Showing posts with label The Triumph of Death.. Show all posts
Showing posts with label The Triumph of Death.. Show all posts

Friday, 6 February 2009

The Triumph of Death.

This is an image of Pieter Breugel's The Triumph of Death 1562. The painting is a panoramic landscape of death where burning cities in the distance blacken the skies and people are cruelly being slaughtered, drowned, burned and hung by armies of skeletons ploughing their way through the living - whose feeble attempts to flee or defend themselves are to no avail. The skeletons are representative of death itself, symbolic of man's inability to escape mortality and his ever impending doom. The painting depicts that people from all walks of life are subject to the same fate - Death does not discriminate against race, age or status and Breugel makes this apparent by including a cardinal and a king amidst the massacre.
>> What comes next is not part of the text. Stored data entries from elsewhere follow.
-- ==== Sys2Proof/Machine/Opens.lean ====
section
/-! DEFINITION. Opens: OPEN admission, the Open Queue's answers and wait limit, the work at selection (05, 02 section 2.5). -/

namespace Sys2Proof.Machine

/-! ## OPEN admission (05 R67-R69) -/

/-- Grant records and WAITING requests of a station (05 R68 check 7, 06 R91). -/
def stationLoad (slot : Nat) (s : State) : Nat :=
  ((listUsed s.grants.slots).filter fun p => p.2.station == slot).length +
    (s.openQueue.waiting.filter fun w => w.station == slot).length

/-- The planned start of an OPEN body. -/
def openPlanned (body : List Byte) : Nat := num body 16 4

/-- Checks 1 to 8 of 05 Table 5.2, after the SEALED check. -/
def openChecks (who : Sender) (f : Frame) (s : State) : List (Bool × Reply) :=
  [ sealedCheck s,
    roleCheck who [.screen],
    (s.stations.mode == .service, refuse .mode),
    (s.engine.faulted, refuse .engineFault),
    (s.clock.timeState == .lost, refuse .noTime),
    formCheck (openForm f.body),
    suspendedCheck who,
    (decide (2 ≤ stationLoad (who.slot.getD 0) s), refuse .screenLimit),
    ((effectiveStart (openPlanned f.body) s.now s.stations.settings.prep s.stations.settings.late).isNone,
      refuse .tooEarly) ]

/-- The request as the Open Queue records it (05 Table 5.3). -/
def openReqOf (slot : Nat) (f : Frame) (s : State) : OpenReq where
  station := slot
  who := { addr := f.src, tag := f.tag }
  feature := str 128 f.body 0
  tracks := openTracks f.body
  planned := openPlanned f.body
  runtime := clampRuntime (num f.body 20 4)
  arrival := s.clock.uptime

/-- A station's tokens and refill mark. -/
def putTokens (slot : Nat) (e : Station) (t : Nat × Option Nat) (s : State) : State :=
  s.setStation slot (some { e with tokens := t.1, mark := t.2 })

/-- Checks 9 and 10 of 05 Table 5.2 and the admission (05 R69): the tokens are brought up to date whatever follows. -/
def admitOpen (slot : Nat) (e : Station) (f : Frame) (s : State) : State :=
  let u := s.clock.uptime
  let fresh := refreshTokens e.tokens e.mark u s.stations.settings.openBurst s.stations.settings.openRefill
  if fresh.1 = 0 then reply f (refuse .rateLimit) (raisePulse Src.rateLimited (putTokens slot e fresh s))
  else if 16 ≤ openPlaces s then reply f (refuse .queueFull) (putTokens slot e fresh s)
  else
    let t := putTokens slot e (spendToken fresh.1 fresh.2 u) s
    { t with openQueue := { t.openQueue with waiting := t.openQueue.waiting ++ [openReqOf slot f s] } }

/-- OPEN (05 R68). -/
def ownOpen : Owner := fun who f s =>
  checked f (openChecks who f s)
    (fun t => match who with
      | .station slot e => admitOpen slot e f t
      | .boot => t) s

/-- OPEN. -/
def execOpenKeys (src : Addr) (tag : Byte) (body : List Byte) (s : State) : Host.Outcome State Fault Refusal :=
  .next (takeRequest .openKeys src tag body ownOpen s)

/-! ## OPEN_ANSWER_DUE and OPEN_WAIT_TIMEOUT (05 R71, R72) -/

/-- The oldest ANSWER_DUE place is answered and vacated (05 R71). -/
def answerOpenDue (s : State) : State :=
  match s.openQueue.due with
  | [] => s
  | d :: t =>
    replyLater d.who .openKeys (refuse d.code) { s with openQueue := { s.openQueue with due := t } }

/-- OPEN_ANSWER_DUE. -/
def execOpenAnswerDue (s : State) : Host.Outcome State Fault Refusal :=
  .next (if canTake s then answerOpenDue s else s)

/-- A WAITING place has waited 30 uptime seconds (05 R72). -/
def timedOut (s : State) (w : OpenReq) : Bool := 30 ≤ s.clock.uptime - w.arrival

/-- The wait limit (05 R72). -/
def timeOutOpens (s : State) : State :=
  if s.openQueue.waiting.any (timedOut s) then
    raisePulse Src.queueTimeout (refuseWaiting (timedOut s) .timeout s)
  else s

/-- OPEN_WAIT_TIMEOUT. -/
def execOpenWaitTimeout (s : State) : Host.Outcome State Fault Refusal :=
  .next (if s.awake then timeOutOpens s else s)

/-! ## Parcel selection (02 R27-R30) -/

/-- Entry `a` is chosen before entry `b` (02 R30): larger Es, then higher ingest sequence. -/
def selectBefore (a b : ParcelEntry) : Bool := b.es < a.es || (a.es == b.es && b.ingestSeq < a.ingestSeq)

/-- The candidate chosen: the first among equals has the lowest index. -/
def chooseEntry : List (Nat × ParcelEntry) → Option (Nat × ParcelEntry)
  | [] => none
  | p :: t => some (t.foldl (fun a b => if selectBefore b.2 a.2 then b else a) p)

/-- The five narrowing steps of 02 Table 2.4 and the choice. -/
def selectParcel (table : List (Option ParcelEntry)) (fingerprint feature : Bytes16) (q : Nat)
    (tracks : List TrackId) : Except Code (Nat × ParcelEntry) :=
  let c1 := (listUsed table).filter fun p => p.2.feature == feature && p.2.screens.contains fingerprint
  let c2 := c1.filter fun p => p.2.holdsKeys
  let c3 := c2.filter fun p => p.2.ss ≤ q
  let c4 := c3.filter fun p => q < p.2.es
  let c5 := c4.filter fun p => tracks.all fun t => p.2.refs.any fun r => r.track == t
  if c1.isEmpty then .error .noParcel
  else if c2.isEmpty then .error .lapsed
  else if c3.isEmpty then .error .notYet
  else if c4.isEmpty then .error .pastWindow
  else match chooseEntry c5 with
    | none => .error .noTrack
    | some p => .ok p

/-- The released key references (02 R29). -/
def releasedRefs (e : ParcelEntry) (tracks : List TrackId) : List KeyRef :=
  if tracks.isEmpty then e.refs else tracks.filterMap fun t => e.refs.find? fun r => r.track == t

/-! ## The work at selection (05 R80) -/

/-- What steps 1 to 5 of 05 Table 5.6 find. -/
structure OpenPlan where
  parcel  : Nat
  refs    : List KeyRef
  wrapKey : Key
  q       : Nat
  x       : Nat
  deriving DecidableEq, Repr

/-- Steps 1 to 5 of 05 Table 5.6, with one reading of booth time. -/
def planOpen (w : OpenReq) (s : State) : Except Code OpenPlan :=
  match s.station w.station with
  | none => .error .suspended
  | some e =>
    if e.state = .suspended then .error .suspended
    else if s.clock.timeState = .lost then .error .noTime
    else match effectiveStart w.planned s.now s.stations.settings.prep s.stations.settings.late with
      | none => .error .tooEarly
      | some q =>
        match selectParcel s.store.table e.fingerprint w.feature q w.tracks with
        | .error c => .error c
        | .ok p =>
          match spanEnd q w.runtime s.stations.settings.overrun s.now p.2.es s.stations.settings.tail with
          | none => .error .windowClosed
          | some x =>
            .ok { parcel := p.1, refs := releasedRefs p.2 w.tracks, wrapKey := e.wrapKey.getD 0, q := q, x := x }

/-- The copy of the store-form keys REWRAP works from (02 R23), in released-track order. -/
def copyKeys (s : State) (refs : List KeyRef) : List (TrackId × Key) :=
  refs.map fun r => (r.track, (slotGet s.store.keys r.slot).getD 0)

/-- Steps 6 and 7 of 05 Table 5.6 in grant slot `g`: the OPENING record, the grant count, the REWRAP job. -/
def startRewrap (g : Nat) (w : OpenReq) (p : OpenPlan) (s : State) : State :=
  let t := countUp p.parcel (s.setGrant g (some
    { state := .opening w.who, station := w.station, parcel := p.parcel, tracks := p.refs.map fun r => r.track,
      q := p.q, r := w.runtime, x := p.x, used := 0 }))
  { t with engine := { t.engine with
      job := some (.rewrap g (s.grants.gens.getD g 0) p.wrapKey (copyKeys s p.refs)) } }

/-- Take WAITING place `i` out of the queue. -/
def removeWaiting (i : Nat) (s : State) : State :=
  { s with openQueue := { s.openQueue with waiting := s.openQueue.waiting.eraseIdx i } }

/-- A place refused at selection passes to ANSWER_DUE with its code (05 R80). -/
def refusePlace (i : Nat) (w : OpenReq) (c : Code) (s : State) : State :=
  let t := removeWaiting i s
  { t with openQueue := { t.openQueue with due := t.openQueue.due ++ [{ who := w.who, code := c }] } }

/-- The work on selected place `i`, which holds `w` (05 R80). The Bool says whether the arbiter is done: after a
refusal it chooses again (05 R77). A free grant slot is always found (06 R91); in a state without one the place stays
WAITING (log 22). -/
def selectOpen (i : Nat) (w : OpenReq) (s : State) : State × Bool :=
  match planOpen w s with
  | .error c => (refusePlace i w c s, false)
  | .ok p =>
    match lowestFree s.grants.slots with
    | some g => (startRewrap g w p (removeWaiting i s), true)
    | none => (s, true)

end Sys2Proof.Machine
end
In the foreground a baby is having it's face nibbled at by a skeletal dog, and, to the left, the death knell of the world is sounded by skeletons hauling a cart full of skulls. In the distance (on the right) we can see what were known as "Breaking Wheels" - a form of torture typical of the period. These were large wooden wagon wheels mounted upon vertical poles where the condemned would be lashed and beaten to death with an iron cudgel.
Breugel's scenes are fascinating not only for their content and the apparent message that they convey, for the narrative within them and the endless amount of information that can be found, but also, most importantly, for the practical skills and expertise of Breugel himself.